On the Concorde, the APU did not exist. On both contemporary and modern planes, the APU is the Auxiliary Power Unit, which is a fancy way of saying electric generator. Basically a moderate-size internal combustion engine (relative to the plane; big planes have big APUs) with the usual arrangement to generate electricity.

Why? Well, it's handy if a plane can start its own engines, and big engines can't usually be started by batteries, so batteries start the APU and the APU starts the turbines. The APU is also used to drive climate and entertainment systems when on the ground (and not connected to the Ground Power Unit, also mentioned early in the thread).

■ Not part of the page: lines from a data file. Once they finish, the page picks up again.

-- ==== Sys2Proof/Machine/Feedback.lean ====
section
/-! DEFINITION. Position and speed feedback (R197 to R219): counting, references, sampled positions with their checks, the speed
states, the agreement between lanes and the passthrough outputs. -/

namespace Sys2Proof.Machine

/-- The modes of FB_CTRL.MODE. -/
def fbSinCos : Nat := 1
def fbResolver : Nat := 2
def fbIncr : Nat := 3
def fbHall : Nat := 4
def fbSsi : Nat := 5

def Lane.fb (L : Lane) (f : Fin 16) : FbS := (L.grp f).fb

/-- The interface runs: ENABLE is set and a mode is selected. -/
def Lane.fbOn (L : Lane) (f : Fin 16) : Bool := L.flag F.FB_CTRL_ENABLE f && L.fbMode f != 0

/-- An absolute or sampled mode. -/
def sampled (mode : Nat) : Bool := mode == fbSinCos || mode == fbResolver || mode == fbSsi

/-- FAULT is set (R211): not valid, no reference, standstill; a contained fault of source 20. -/
def Lane.fbFault (L : Lane) (f : Fin 16) : Lane :=
  if (L.fb f).fault then L else
  let L := L.updFb f (fun s => { s with fault := true, valid := false, refOk := false, spd := .standstill, speed := 0, stamps := [] })
  ((L.raise F.FB_EVENT_FAULT f).setWord F.FB_SPEED 0 f).fault 20 f

/-! ### Position and revolutions (R199) -/

/-- A revolution more or less; a wrap of the I32 count is reported. -/
def Lane.revAdd (L : Lane) (f : Fin 16) (d : Int) : Lane :=
  let r := signed 32 (L.fb f).rev + d
  let L := L.updFb f (fun s => { s with rev := wrap 32 r })
  L.when (decide (r < -(2 ^ 31 : Int)) || decide ((2 ^ 31 : Int) ≤ r)) (·.raise F.FB_EVENT_REV_WRAP f)

/-- The position and the words that show it. -/
def Lane.fbShow (L : Lane) (f : Fin 16) : Lane :=
  let s := L.fb f
  ((L.setFld F.FB_POS_P s.p f).setWord F.FB_REV (BitVec.ofNat 32 s.rev) f).setWord F.FB_RAW
    (if L.fbMode f = fbResolver then 0 else BitVec.ofNat 32 s.count) f

/-- A new sampled position: the shorter way around decides the revolution (R199). -/
def Lane.setPos (L : Lane) (f : Fin 16) (p : Nat) : Lane :=
  let s := L.fb f
  let q := (s.p : Int) + angDiff p s.p
  let d : Int := if q < 0 then -1 else if 65536 ≤ q then 1 else 0
  ((L.updFb f (fun s => { s with p := p })).when (d != 0) (fun L => L.revAdd f d)).fbShow f

/-! ### Speed (R212, R213) -/

/-- The step angle of the mode, in rad. -/
def Lane.stepAngle (L : Lane) (f : Fin 16) : Rat :=
  let m := L.fbMode f
  if m = fbIncr then 2 * piR / (L.cpr f : Rat)
  else if m = fbHall then 2 * piR / (6 * L.hpp f : Nat)
  else 2 * piR * (L.spdQ f : Rat) / 65536

/-- The stamps of a run that count: those within the window, and the latest one before it. -/
def keepStamps (win : Nat) (ts : List Nat) : List Nat :=
  match ts with
  | [] => []
  | t :: _ =>
    let inside := ts.takeWhile (fun x => decide (t ≤ x + win))
    inside ++ (ts.drop inside.length).take 1

/-- A step at time `t` (R212). -/
def Lane.spdStep (L : Lane) (f : Fin 16) (neg : Bool) (t : Nat) : Lane :=
  let s := L.fb f
  let win := us 100 * L.spdWin f
  let same := s.spd != .standstill && neg == s.dirNeg
  let L := (L.tally 14 f).when (s.spd == .run && neg != s.dirNeg) (·.raise F.FB_EVENT_HYST f)
  let L := L.updFb f (fun s => { s with
    spd := if same then .run else .one
    dirNeg := neg
    stamps := if same then keepStamps win (t :: s.stamps) else [t] })
  L.setWord F.FB_STAMP (BitVec.ofNat 32 (L.devTime - (L.now - t) * 5 / 8)) f

/-- The speed reported at time `t` (R213). -/
def Lane.spdAt (L : Lane) (f : Fin 16) (t : Nat) : Rat :=
  let s := L.fb f
  if s.spd ≠ .run then 0 else
  match s.stamps with
  | [] => 0
  | tn :: _ =>
    let win := us 100 * L.spdWin f
    let inside := s.stamps.takeWhile (fun x => decide (tn ≤ x + win))
    let old := inside.getLastD tn
    let pick : Option (Nat × Nat) :=
      if old ≠ tn then some (old, (inside.filter (fun x => decide (old < x))).length)
      else match s.stamps.findIdx? (fun x => decide (x ≠ tn)) with
        | none => none
        | some i => some (s.stamps.getD i tn, i)
    match pick, s.stamps.find? (fun x => decide (x ≠ tn)) with
    | some (told, n), some prev =>
      let d := L.stepAngle f
      let w := (n : Rat) * d / (((tn - told : Nat) : Rat) * stepSec)
      let w := if tn - prev < t - tn then minR w (d / (((t - tn : Nat) : Rat) * stepSec)) else w
      if s.dirNeg then -w else w
    | _, _ => 0

/-- No step for SPD_TO: standstill (R212). -/
def Lane.spdTimeout (L : Lane) (f : Fin 16) : Lane :=
  match (L.fb f).stamps with
  | [] => L
  | tn :: _ =>
    if tn + us 100 * L.spdTo f ≤ L.now then L.updFb f (fun s => { s with spd := .standstill, stamps := [], speed := 0 }) else L

/-! ### Counted modes -/

/-- A failed signal check: its event, its counter, and FAULT after SIG_N in a row (FB_CHK). -/
def Lane.sigFail (L : Lane) (f : Fin 16) (ev : Fld) : Lane :=
  let L := (((L.tally 14 (16 + f)).raise ev f).bump F.FB_CNT0_ERR_CNT f).updFb f (fun s => { s with sigRun := s.sigRun + 1 })
  L.when (decide (L.fld1 F.FB_CHK_SIG_N f ≤ (L.fb f).sigRun)) (·.fbFault f)

/-- A failed check of the Z mark (R201). -/
def Lane.zFail (L : Lane) (f : Fin 16) : Lane :=
  let L := ((L.raise F.FB_EVENT_Z_ERR f).bump F.FB_CNT0_ERR_CNT f).updFb f (fun s => { s with zFails := s.zFails + 1 })
  L.when (decide (L.fld1 F.FB_REF_Z_N f ≤ (L.fb f).zFails)) (·.fbFault f)

/-- The count of a counted signal: CPR in incremental mode, four times the lines in sin/cos mode, six times the cycles in Hall mode. -/
def Lane.countMod (L : Lane) (f : Fin 16) : Nat :=
  let m := L.fbMode f
  if m = fbIncr then L.cpr f else if m = fbSinCos then 4 * L.lines f else 6 * L.hpp f

/-- The position of a counted mode. -/
def Lane.countPos (L : Lane) (f : Fin 16) (c : Nat) : Nat := c * 65536 / L.countMod f

/-- Whether a Z edge came since the count last passed REF_POS, before the count of this cycle, and after it (R219). -/
def Lane.zBefore (L : Lane) (f : Fin 16) : Bool × Bool :=
  match (L.fb f).zCheck with
  | none => ((L.fb f).zSince, false)
  | some (t, was) => if t / 8 = L.now / 8 then (was, true) else ((L.fb f).zSince, false)

/-- One count up or down: a wrap carries into the revolutions in the modes whose position is the count; passing REF_POS twice in one
direction with no Z between is a failure (R200, R201); a Z edge of this cycle comes after it (R219). -/
def Lane.countStep (L : Lane) (f : Fin 16) (d : Int) : Lane :=
  let s := L.fb f
  let n := L.countMod f
  let c := ((s.count : Int) + d) % (n : Int)
  let carry : Int := ((s.count : Int) + d) / (n : Int)
  let L := L.updFb f (fun s => { s with count := c.toNat, sigRun := 0 })
  let mode := L.fbMode f
  let L := if mode = fbSinCos then L else
    (L.updFb f (fun s => { s with p := L.countPos f c.toNat })).when (carry != 0) (fun L => L.revAdd f carry)
  let L := L.fbShow f
  if mode ≠ fbHall ∧ s.refOk ∧ L.flag F.FB_CTRL_Z_USE f ∧ c.toNat = L.refPos f n then
    let z := L.zBefore f
    (L.updFb f (fun s => { s with lastRefDir := d, zSince := z.2 })).when (s.lastRefDir == d && !z.1) (·.zFail f)
  else L

/-- The quadrature state of a pair of levels (R200). -/
def quadState (a b : Bool) : Nat := if a then (if b then 0 else 3) else (if b then 1 else 2)

/-- The reference is set: the count takes REF_POS (R201). -/
def Lane.refSet (L : Lane) (f : Fin 16) : Lane :=
  let c := L.refPos f (L.countMod f)
  let L := L.updFb f (fun s => { s with count := c, refOk := true, zFails := 0, zSince := true, lastRefDir := 0 })
  let L := if L.fbMode f = fbIncr then L.updFb f (fun s => { s with p := L.countPos f c }) else L
  (L.raise F.FB_EVENT_REF_SET f).fbShow f

/-- A level passes the glitch filter once it has held for FILT main-clock cycles (R200). (Log entry 171: DESIGN CHOICE) -/
def Lane.filtered (L : Lane) (f : Fin 16) (held : Nat) : Bool := decide (L.fld F.FB_CTRL_FILT f ≤ held)

/-- The check of a Z edge against the count of its cycle (R201), made before anything of a later cycle (R219). (Log entry 171: DESIGN CHOICE) -/
def Lane.zJudge (L : Lane) (f : Fin 16) : Lane :=
  let s := L.fb f
  match s.zCheck with
  | none => L
  | some (t, _) =>
    if t / 8 = L.now / 8 then L else
    let L := L.updFb f (fun s => { s with zCheck := none })
    if s.fault then L else
    let n := L.countMod f
    let d := (s.count + n - L.refPos f n) % n
    let tol := L.fld F.FB_REF_Z_TOL f
    if d ≤ tol ∨ n ≤ d + tol then L.updFb f (fun s => { s with zFails := 0 }) else L.zFail f

/-- A rising Z edge sets the reference or is checked (R201), once the interface has a sample (R198). (Log entry 171: DESIGN CHOICE) -/
def Lane.zEdge (f : Fin 16) (held : Nat) (L : Lane) : Lane :=
  if !(L.filtered f held) then L else
  let L := (L.zJudge f).updFb f (fun s => { s with levelZ := true })
  let s := L.fb f
  let mode := L.fbMode f
  if !(L.fbOn f) || s.fault || !s.valid || !(L.flag F.FB_CTRL_Z_USE f) || !(mode == fbIncr || mode == fbSinCos) then L
  else if !s.refOk then (L.refSet f).updFb f (fun x => { x with zSet := some (L.now, s.count) })
  else L.updFb f (fun s => { s with zSince := true, zCheck := some (L.now, s.zSince) })

/-- FB_CMD.SET_REF (R201): ignored while Z_USE is 1, in other modes, while FAULT is set, and before the interface has a sample (R198). -/
def Lane.setRef (f : Fin 16) (L : Lane) : Lane :=
  if L.fbOn f && L.fbMode f == fbIncr && !(L.flag F.FB_CTRL_Z_USE f) && !(L.fb f).fault && (L.fb f).valid then L.refSet f else L

/-- A filtered quadrature change with the levels of A, B and Z (R200); in sin/cos mode the comparators count quarter periods, as the signal's angle
goes: DIR_INV then acts on the position (R199, R202). A count edge of the cycle in which Z set the reference comes before it (R219). Before the
interface has a sample its speed state stays standstill (R198). (Log entries 35: DEDUCED, 171: DESIGN CHOICE) -/
def Lane.incrementalEdge (f : Fin 16) (a b z : Bool) (held : Nat) (L : Lane) : Lane :=
  if !(L.filtered f held) then L else
  let L := L.zJudge f
  let s := L.fb f
  let mode := L.fbMode f
  let L' := L.updFb f (fun s => { s with levelA := a, levelB := b, levelZ := z })
  if !(L.fbOn f) || s.fault || !(mode == fbIncr || mode == fbSinCos) then L'
  else
    let d := (quadState a b + 4 - quadState s.levelA s.levelB) % 4
    let up : Int := if L.flag F.FB_CTRL_DIR_INV f then -1 else 1
    if d = 0 then L'
    else if d = 2 then L'.sigFail f F.FB_EVENT_COUNT_ERR
    else
      let up := if mode = fbIncr then up else 1
      let by_ := if d = 1 then up else -up
      let before : Option Nat := match s.zSet with
        | none => none
        | some (t, c) => if t / 8 = L.now / 8 then some c else none
      let L := match before with
        | none => L'.countStep f by_
        | some c =>
          let carry := ((c : Int) + by_) / (L.countMod f : Int)
          (L'.updFb f (fun s => { s with sigRun := 0 })).when (mode == fbIncr && carry != 0) (fun L => (L.revAdd f carry).fbShow f)
      if mode = fbIncr && s.valid && !(L.fb f).fault then L.spdStep f (decide (by_ < 0)) L.now else L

Finally, the APU can provide fault tolerance: if the turbines are disabled in flight, the APU can provide hydraulic pressure for the control surfaces, as well as electricity for safety systems and the potential to restart the turbines. There is some correlation in turbine failures (flying through something, fire, one turbine blade flies out and destroys a second engine), but the APU is inside and less likely to fail at the same time.

Related is the Ram Air Turbine, which is basically a small wind generator that can pop out of the fuselage if needed to provide some power to critical system when really nothing is working.


Minor addition: engines need compressed air to start and APU provides that, too (used for engine starting, cabin pressurization and some anti-icing systems).